View exceptional real-world applications of Open Access research.

http://www.youtube.com/watch?v=lfsZ7DwsMWc&feature=youtu.be

This 5min video features six teams of scientists whose innovative reuse of existing research enabled important advances in medical treatment and detection, ecology and science education. These examples demonstrate how the reuse of Open Access research can accelerate scientific progress and benefit society as a whole. Includes comments from Open Access advocates from publishing, academia and industry and features finalists, winners and sponsors from the Accelerating Science Awards Program (ASAP).

Mix & Mash: The New Storytelling

Tuesday, February 5th, 2013 | SIMON HART | No Comments

DigitalNZ have launched Mix & Mash 2013!  This is a competition that is about encouraging people to be creative with material that is free and legal to reuse, remix, mashup, to tell stories by re-purposing “open stuff” in compelling ways.

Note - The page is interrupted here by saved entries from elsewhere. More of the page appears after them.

/-- The channel's open GAP marker, in a slot or in the hold. -/
def openGap (l : List GUnit) (c : Nat) : Option GUnit :=
  l.find? fun u => u.gapOpen && (u.hit.map Prod.fst) = some c
/-- A GAP marker's word 1 (Table 4.10). -/
def gapW1 (c last40 n : Nat) : SWord := BitVec.ofNat 64 (c * 2 ^ 56 + last40 * 2 ^ 16 + n)
/-- A drop at hit beat h extends the marker (R198); it closes at 65 535 (R199). -/
def extendGap (h : Beat) (u : GUnit) : GUnit :=
  match u.hit, u.words with
  | some (c, b), [w0, w1] =>
    let n := bits w1.toNat 15 0 + 1
    let last := nearBeat h (bits w1.toNat 55 16)
    let b' := if beatLt h b then h else b
    let last' := if beatLt last h then h else last
    { u with
      hit := some (c, b'), gapOpen := n < 65535,
      words := [BitVec.ofNat 64 (putBits w0.toNat 59 20 (b'.toNat % 2 ^ 40)), gapW1 c (last'.toNat % 2 ^ 40) n] }
  | _, _ => u
def gapSheaf (c : Nat) (h : Beat) : Sheaf :=
  { src := 13, cls := 0, words := [sheafW0 7 h 13, gapW1 c (h.toNat % 2 ^ 40) 1], hit := some (c, h) }
def bumpArrival (s : State) : State := { s with gran := { s.gran with arrivals := (s.gran.arrivals + 1) % 2 ^ 40 } }
/-- The P1 unit that an eviction takes: the newest that can go (R200). -/
def newestP1 (s : State) : Option GUnit := (s.gran.units.filter fun u => u.cls = 1 && freeable s u).getLast?

/-- A drop at hit beat h extends the channel's open marker, in a slot or in the hold; none when it has none (R199). -/
def extendOpen (s : State) (c : Nat) (h : Beat) : Option State :=
  let f (g u : GUnit) : GUnit := if u.arr = g.arr then extendGap h u else u
  match openGap s.gran.units c, openGap s.gran.hold c with
  | some g, _ => some (mapUnits s (f g))
  | none, some g => some { s with gran := { s.gran with hold := s.gran.hold.map (f g) } }
  | none, none => none
/-- The memory transfer of a marker or of an extension comes from the scrubber's share (R198). -/
def markerTransfer (s : State) : State := { s with gran := { s.gran with scrubUsed := s.gran.scrubUsed + 1 } }
/-- One eviction for the P0 unit u (R200): the unit v is lost, and its channel's GAP marker, which u may be, is extended or
opened in a freed slot. An opening marker takes its arrival number after u: DESIGN CHOICE, log entry 29. -/
def evict (s : State) (v u : GUnit) : State × GUnit :=
  let s := count (loseUnits s [v]) A_GR_EVICT 0 31 0 1
  let r := match v.hit with
    | none => (s, u)
    | some (c, h) =>
      let s := markerTransfer s
      if (openGap [u] c).isSome then (s, extendGap h u)
      else match extendOpen s c h with
        | some s => (s, u)
        | none =>
          let (x, s) := number s (gapSheaf c h)
          (placeUnit (bumpArrival s) (unitOf s x (s.tb.up + 1)) (takeGeneral s 1), u)
  (raise r.1 13 0 (poolUsed r.1), r.2)

/-- The P0 row of Table 6.3 for a unit that has its arrival number; evictions at most `fuel`. The unit comes back where
nothing is left to evict. -/
def placeP0 : Nat → State → GUnit → State × Option GUnit
  | 0, s, u => (s, some u)
  | fuel + 1, s, u =>
    let gone := victims s 1 [3, 2]
    if provides s 1 gone then
      let s := loseUnits s gone
      (placeUnit s u (takeGeneral s 1), none)
    else if poolUsed s < 256 then (placeUnit s u (freeFrom (usedSlots s) 256 257 0 1), none)
    else match newestP1 s with
      | some v => placeP0 fuel (evict s v u).1 (evict s v u).2
      | none => (s, some u)
/-- A P0 write would have to enter the hold (R201). -/
def p0NeedsHold (s : State) : Bool :=
  !provides s 1 (victims s 1 [3, 2]) && 256 ≤ poolUsed s && (newestP1 s).isNone
/-- The hold is full and nothing can leave it: every writer of P0 sheaves waits (R201). -/
def holdFull (s : State) : Bool := 64 ≤ s.gran.hold.length && p0NeedsHold s
/-- Evictions end after at most this many rounds (R200). -/
def evictFuel (s : State) : Nat := s.gran.units.length + 1
/-- Held entries are written first, in arrival order, as slots come free (R201). -/
def flushHold : Nat → State → State
  | 0, s => s
  | n + 1, s =>
    match s.gran.hold with
    | [] => s
    | u :: rest =>
      if p0NeedsHold s then s
      else match placeP0 (evictFuel s) { s with gran := { s.gran with hold := rest } } { u with ready := s.tb.up + 1 } with
        | (s, none) => flushHold n (if s.gran.hold.isEmpty then levelEnd s 14 0 else s)
        | (s, some u) => { s with gran := { s.gran with hold := u :: s.gran.hold } }
def writeP0 (s : State) (x : Numbered) : State :=
  match placeP0 (evictFuel s) (bumpArrival s) (unitOf s x (s.tb.up + 1)) with
  | (s, none) => s
  | (s, some u) =>
    let s := { s with gran := { s.gran with hold := s.gran.hold ++ [u] } }
    levelBegin s 14 0 s.gran.hold.length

The programme for 2013 differs from the 2010 & 2011 competitions.  In 2013 there are three deadlines spread out across the year (May, August and November).  This means entrants can plan and pace their entries and learn from what others are doing. Prizes will be awarded throughout 2013 with special awards at the end of the year.

This years theme is “The New Storytelling” and entrants are challenged to weave openly licensed digital content and data into an original story.  The focus for the May competition window is “Stories about the past“.

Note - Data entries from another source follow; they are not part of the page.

/-- b times 2^(new - old), rounded (R262): the gain of Table 2.1 doubles from code to code. -/
def rescale (old new : Nat) (b : Int) : Int :=
  if old ≤ new then b * 2 ^ (new - old) else roundDiv b (2 ^ (old - new))
/-- New analogue settings take effect: a new gain or filter settles for 100 ns and a new gain rescales the baseline; a
ring that free running or fusing starts anew is empty (R56, R78, R262). -/
def applyAna (up : Nat) (n : Analog) (x : Channel) : Channel :=
  let settle := if n.gain ≠ x.ana.gain || n.aaf ≠ x.ana.aaf then up * 8192 + Config.settleTicks else x.settle
  let ring := if (n.free && !x.ana.free) || n.fuse ≠ x.ana.fuse then [] else x.ring
  { x with ana := n, settle := settle, ring := ring,
           base := rescale x.ana.gain n.gain x.base, baseTarget := rescale x.ana.gain n.gain x.baseTarget }
/-- The partner of a channel in its pair. -/
def partner (c : Nat) : Nat := if c % 2 = 0 then c + 1 else c - 1
/-- Settings that wait take effect when every window opened before they were asked for has closed, and a change of fusing when
both latches of the pair are empty (R77, R78). What can take effect does not wait for the other. -/
def tryAna (s : State) (c : Nat) : State :=
  let x := chan s c
  match x.anaNext with
  | none => s
  | some n =>
    let empty := x.latch.isEmpty && (chan s (partner c)).latch.isEmpty
    let now : Analog :=
      if windowBefore x x.anaFrom then x.ana else { n with fuse := if empty then n.fuse else x.ana.fuse }
    setChan s c { applyAna s.tb.up now x with anaNext := if now = n then none else some n }
/-- The settings registers of a channel are read anew, at a couch beat or after a SET (R77). A disabled channel converts
nothing: its ring is empty when it is enabled again (R56). -/
def refreshChannel (s : State) (c : Nat) : State :=
  let x := chan s c
  let n := anaWanted s c
  let on := bitAt (chConfig s c) 0
  let x := { x with anaNext := if n = x.ana then none else some n, anaFrom := s.tb.up,
                    active := x.active && on, edgeNow := x.edgeNow && on, ring := if on then x.ring else [] }
  tryAna (setChan s c x) c

/-! ## Wake requests (R66, R399) -/

/-- The stook has work in this deckle; a stook whose clock is stopped raises a wake request, except in the all-on modes
(R66, R69, R398). -/
def wakeStook (s : State) (st : Nat) : State :=
  let k := { stook s st with busy := true }
  let s := setStook s st k
  if serviceMode s.modes.cur && !k.clock && k.wake.isNone then
    pllRequest (setStook s st { k with wake := some s.tb.up })
  else s

/-! ## Hit edges (R48 to R64) -/

/-- A raw code that marks its sample as saturated (R45). -/
def saturatedCode (code : BitVec 14) : Bool := code = BitVec.ofInt 14 (-8192) || code = BitVec.ofInt 14 8191
/-- Samples of a window that lie before the edge: the newest ring samples, oldest first, with missing ones first. -/
def preSamples (ring : List (BitVec 14)) (n : Nat) : List (BitVec 14) :=
  List.replicate (n - ring.length) (BitVec.ofInt 14 (-8192)) ++ (ring.take n).reverse
/-- The prescale code of this deckle; 0 is no prescale (R137). -/
def prescaleCode (x : Channel) : Nat := x.codes.headD 0

/-- The entry that a hit edge allocates (R53 to R56, R60, R77, R78). `fine` is its time in the beat, `inFlight` the
conversions in flight before its window. -/
def newEntry (s : State) (c fine lag inFlight : Nat) (forced : Bool) : Entry :=
  let x := chan s c
  let p := if x.ana.free then x.ana.pretrig else 0
  let running := x.ana.free || windowOpen x
  let flight := if running then inFlight else 0
  let back := p - flight
  let m := back - x.ring.length
  let first := (s.tb.up * 8192 + fine + lag) * 10000 - p * spacing s c
  { tick := s.tb.up * 8192 + fine, samples := preSamples x.ring back, skip := flight - p,
    stamp := BitVec.ofNat 16 (s.tb.beat.toNat + 1), raw := none, neg := negative s c, limit := 0, first := 0,
    episodes := 0, lag := lag, pile := x.pile, gain := x.ana.gain, aaf := x.ana.aaf, secondary := windowOpen x,
    free := x.ana.free, fused := fused s c, saturated := (x.ring.take back).any saturatedCode, stuck := false,
    prescaled := prescaleCode x ≠ 0, changeover := forced || m ≠ 0 || x.anaNext.isSome || first < x.settle * 10000,
    overflow := x.overflow, missing := m, pretrig := p, stepgen := s.tb.stepgen, complete := false,
    edge := s.tb.up, deckle := s.tb.dk, stop := s.tb.up + 1 }

def addPile (x : Channel) (n : Nat) : Channel := { x with pile := satAdd 15 x.pile n, repPile := x.repPile + n }
/-- Occupied slots of a latch: one read in this beat is free only from the next (R62). -/
def latchUsed (s : State) (x : Channel) : Nat := x.latch.length + bnat (x.lastRead = some s.tb.up)

/-- An accepted edge of a channel that can allocate entries (R57, R63, R74). -/
def acceptedEdge (s : State) (c fine lag inFlight : Nat) (forced : Bool) : State :=
  let x := { chan s c with lastAccepted := some (s.tb.up * 8192 + fine) }
  if latchDepth s c ≤ latchUsed s x then
    count (setChan s c { addPile x 1 with overflow := true }) A_CH_PILEUP c 31 0 1
  else
    let n := 2 ^ prescaleCode x
    let k := x.numbered
    let x := { x with numbered := k + 1 }
    if k % n ≠ 0 then
      count (setChan s c { x with repSkip := x.repSkip + 1 }) A_CH_PRESCALED c 31 0 1
    else
      let e := newEntry s c fine lag inFlight forced
      let s := setChan s c { x with latch := x.latch ++ [e], origin := some e, pile := 0, overflow := false }
      wakeStook s (c / 16)
/-- An edge at fine time `fine` of the beat `up` follows the last accepted one by less than 12.0 ns (R57). -/
def earlyEdge (up : Nat) (x : Channel) (fine : Nat) : Bool :=
  match x.lastAccepted with
  | none => false
  | some t => up * 8192 + fine < t + Config.deadTicks
/-- A discriminator goes active (R48, R57, R64). An activation that begins, or is under way, while the channel cannot allocate
entries is not tested for stuck (R70 gives it no window to report): DESIGN CHOICE, log entry 16. -/
def hitEdge (s : State) (c fine lag inFlight : Nat) (forced : Bool) : State :=
  let x := chan s c
  let s := setChan s c { x with
    active := true, edgeNow := true, since := s.tb.up, origin := none, stuckDone := !canAllocate s c,
    edges := if x.masked then x.edges else x.edges + 1, tapHeld := true, tapResume := none,
    tapSince := if x.tapHeld then x.tapSince else s.tb.up, heldEdges := x.heldEdges + 1 }
  let s := count s A_CH_HITS c 31 0 1
  if !canAllocate s c then s
  else if earlyEdge s.tb.up x fine then count (setChan s c (addPile (chan s c) 1)) A_CH_PILEUP c 31 0 1
  else acceptedEdge s c fine lag inFlight forced

/-- HIT_EDGE (R47, R48). A discriminator that is off or already active, or an input short of the threshold, forms no edge. -/
def execHitEdge (c : Chan) (level : Int) (fine lag : BitVec 13) (inFlight : Fin 4) (s : State) : Res :=
  atPads s (if powered s && enabled s c.val && !(chan s c.val).active && beyondThreshold s c.val level then
    hitEdge s c.val fine.toNat lag.toNat inFlight.val false else s)
/-- DISCRIMINATOR_RELEASE (R47). The tap's hold ends GATE_HOLD beats later (R249). -/
def execDiscriminatorRelease (c : Chan) (level : Int) (s : State) : Res :=
  let x := chan s c.val
  atPads s (if powered s && x.active && belowRelease s c.val level then
    setChan s c.val { x with
      active := false, edgeNow := true, released := s.tb.up,
      tapResume := some (s.tb.up + bits (reg s A_MON_CONFIG 0) 15 8) }
  else s)

/-! ## Windows and entries (R45, R55, R56, R61) -/

def takeSample (code : BitVec 14) (e : Entry) : Entry :=
  if 16 ≤ e.samples.length then e
  else if e.skip ≠ 0 then { e with skip := e.skip - 1 }
  else { e with samples := e.samples ++ [code],
                saturated := e.saturated || saturatedCode code }
/-- SAMPLE_CONVERTED (R53 to R56): into every open window, of a channel that a couch has disabled too (R77), and into the ring of
an enabled free-running channel that is neither calibrated nor fenced. In HELD the cells stand still (R465). -/
def execSampleConverted (c : Chan) (code : BitVec 14) (s : State) : Res :=
  let x := chan s c.val
  let on := enabled s c.val
  let ring := if on && x.ana.free && !x.held && !fencedChannel s c.val then (code :: x.ring).take (ringDepth s c.val)
    else x.ring
  let x' := { x with latch := x.latch.map (takeSample code), origin := x.origin.map (takeSample code),
                     stuckWait := x.stuckWait.map (takeSample code), ring := ring }
  atPads s (if powered s && s.modes.cur ≠ .held && (on || windowOpen x) then tryAna (setChan s c.val x') c.val else s)

/-- The TDC record of the start at this fine tick enters the entry of that edge, and its STUCK entry too. -/
def stopOne (raw : BitVec 24) (tick : Nat) (e : Entry) : Entry :=
  if e.tick = tick && e.raw.isNone then { e with raw := some raw } else e
/-- TDC_STOP (R110): the record of the oldest start whose entry waits for one. -/
def execTdcStop (c : Chan) (raw : BitVec 24) (s : State) : Res :=
  let x := chan s c.val
  atPads s (if powered s && s.modes.cur ≠ .held then
    match x.latch.find? fun e => e.raw.isNone with
    | some e =>
      let f := stopOne raw e.tick
      setChan s c.val { x with latch := x.latch.map f, origin := x.origin.map f, stuckWait := x.stuckWait.map f }
    | none => s
  else s)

You can sign up for Mix & Mash announcements and updates on the website www.mixandmash.org.nz

Australian Research Council shift position on open access

Tuesday, October 2nd, 2012 | SIMON HART | 1 Comment

Australia’s biggest research funding body the ARC is preparing to change its funding rules to mandate open access publishing for the research it funds.  The intention is to align with the new National Health and Medical Research Council (NHMRC) policy which now requires that all researchers that it funds must add their outputs to an open-access repository within 12 months of publication.

This move is consistent with the broader Australian Government agendas of promoting digital economy and of supporting open government; as well as the direction happening in New Zealand, refer: http://ict.govt.nz/programme/opening-government-data-and-information.  The benefits of this open access approach include an increased visibility of research, together with increased usage and impact, alongside an improved community awareness of research and its relevance.

Commenting on this Cathrine Harboe-Ree, (President, Council of Australian University Librarians, (CAUL) has said “it is critical that the ARC does align with the NHMRC policy in one very important way.  Unlike the approach taken recently by the Research Councils in the UK, the NHMRC has been careful not to insist that research publish in open access journals using the so called “gold” pay-to-publish approach or to pay extra to publishers to reduce embargo periods.  The repository infrastructure in Australian Universities allows us to support all forms of open access, including the deposit of peer reviewed final manuscripts (“green” open access).  There is no need for Australian funding agencies to mandate or fund the “gold” approach and indeed it may be detrimental to scholarly publication patterns and the cost of research to do so.”

It is worth noting that the repository infrastructure Cathrine mentions has also been established in New Zealand – all NZ Universities run a DSpace repository for research outputs.